A demo project for elaborating how hot and cold retries can be applied in Apache Kafka®. This repository will be the source and reference codebase of my blog post.
You can reach to the further details from this link
It includes:
- Application configuration and configuration class to read it
- Consumer factory to create necessary listener container beans and dead letter queue forwarder
- Simple service layer which logs the upcoming messages and to create the erroneous cases
- Topic forwarding strategies and header utilization examples in those strategies
- Consumer examples for hot and cold retries
Utilities:
- Also, you can find a simple Kafka cluster to create your own playground before running the application
The repository comes with a simple Apache Kafka® cluster utilized by docker compose
. As a preliminary condition, you
may need to run it if there is no connectable Kafka cluster available. Otherwise, you can configure host and port
information from application.yml
$ cd kafka-hot-and-cold-retries
$ docker compose up # To make Kafka cluster up and running
$ gradle bootRun # To make the application up and running
As depicted in the below figure, our journey starts with our producer. It publishes the message on the target topic, and the consumer starts processing. There will not be any problem while consuming in the happy path, and the consumer will be able to process the message.
But, if the consumer encounters an exception, it will first check whether any hot retry is defined or not. If so, we will try the message consumption up until maximum hot retry attempt or it succeeds in consuming the message. If it fails and reaches the maximum threshold, then it checks whether the cold retry configuration is defined or not. In the worst-case scenario where we do not have any cold retry configured, the message goes to the dead letter queue (DLQ). Otherwise, we will forward the message to the cold retry topic, and make it be processed with some delay. That is why these kinds of topics are called delayed topics.
Note that the delayed topics do not differ from the normal topics in terms of topology but in terminology. You will see that they could also have a hot retry defined in them or even another cold retry topic chained next to another delay topic.

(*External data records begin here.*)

-- ==== Sys2Proof/Machine/ControlTransfer.lean ====
section
/-! DEFINITION. The meanings of 45_control_transfer.md: BEQ BNE BLEZ BGTZ BLTZ BGEZ J JAL JR JALR. -/

namespace Sys2Proof.Machine

/-- The template R290 of a conditional branch: EX redirects to `PC + (IMM << 2)` if the condition holds on the operands, and
does nothing otherwise. -/
def branchStep (i : Instr) (rs rt : Reg) (taken : Word → Word → Bool) (s : State) : Res :=
  perform (traitsOf i) rs rt
    (fun x => { target := if taken x.opA x.opB then some (branchTarget x.pc x.imm) else none }) .pass .none s

/-- BEQ (R291). -/
def execBeq (rt rs : Reg) (imm : Imm16) (s : State) : Res := branchStep (.beq rt rs imm) rs rt condEq s

/-- BNE (R292). -/
def execBne (rt rs : Reg) (imm : Imm16) (s : State) : Res := branchStep (.bne rt rs imm) rs rt condNe s

/-- BLEZ (R293). -/
def execBlez (rt rs : Reg) (imm : Imm16) (s : State) : Res := branchStep (.blez rt rs imm) rs rt (fun a _ => condLez a) s

/-- BGTZ (R294). -/
def execBgtz (rt rs : Reg) (imm : Imm16) (s : State) : Res := branchStep (.bgtz rt rs imm) rs rt (fun a _ => condGtz a) s

/-- BLTZ (R295): its `rt` field is 0x00 (30_encoding.md R113). -/
def execBltz (rs : Reg) (imm : Imm16) (s : State) : Res := branchStep (.bltz rs imm) rs 0 (fun a _ => condLtz a) s

/-- BGEZ (R296): its `rt` field is 0x01 (30_encoding.md R113). -/
def execBgez (rs : Reg) (imm : Imm16) (s : State) : Res := branchStep (.bgez rs imm) rs 1 (fun a _ => condGez a) s

/-- J (R297). -/
def execJ (target : Target26) (s : State) : Res :=
  perform (traitsOf (.j target)) (targetRs target) (targetRt target)
    (fun x => { target := some (jumpTarget x.pc target) }) .pass .none s

/-- JAL (R298): it links the address plus 4, which the frame of WB writes to r31. -/
def execJal (target : Target26) (s : State) : Res :=
  perform (traitsOf (.jal target)) (targetRs target) (targetRt target)
    (fun x => { alu := x.pc, target := some (jumpTarget x.pc target) }) .pass .none s

/-- JR (R299): the target is the operand as it stands (R302). -/
def execJr (rd rs rt : Reg) (sa : Shamt) (s : State) : Res :=
  perform (traitsOf (.jr rd rs rt sa)) rs rt (fun x => { target := some x.opA }) .pass .none s

/-- JALR (R300): it links the address plus 4, which the frame of WB writes to `rd`. -/
def execJalr (rd rs rt : Reg) (sa : Shamt) (s : State) : Res :=
  perform (traitsOf (.jalr rd rs rt sa)) rs rt (fun x => { alu := x.pc, target := some x.opA }) .pass .none s

end Sys2Proof.Machine
end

Now, we have forwarded the message to our cold retry topic. One of the main aims here is to chain delay topics with themselves or other ones without blocking the other messages in the same partition. To do that, we will implement the topic forwarding logic for cold retries. Hence, a failure on a cold retry topic will lead to publishing the same message into the same topic again and skipping the current offset. Also, to have a retry threshold, we put custom headers on the topics and check the attempt value in the next consumption. By doing so, the current offset’s message will not block the next offset, and the current failed message will get its new offset at the end of the same partition after incrementing the attempt count (Yay!). Still, it is possible that we can reach the maximum attempt count limit on the cold retry. As a result, this will cause either publishing the message to the next cold retry topic if defined or the dead letter queue as a sink point.
As you can see from the overall flow, the consumers will handle each forwarded message as a fresh message and apply the hot and cold retrials on them again and again in case of failure.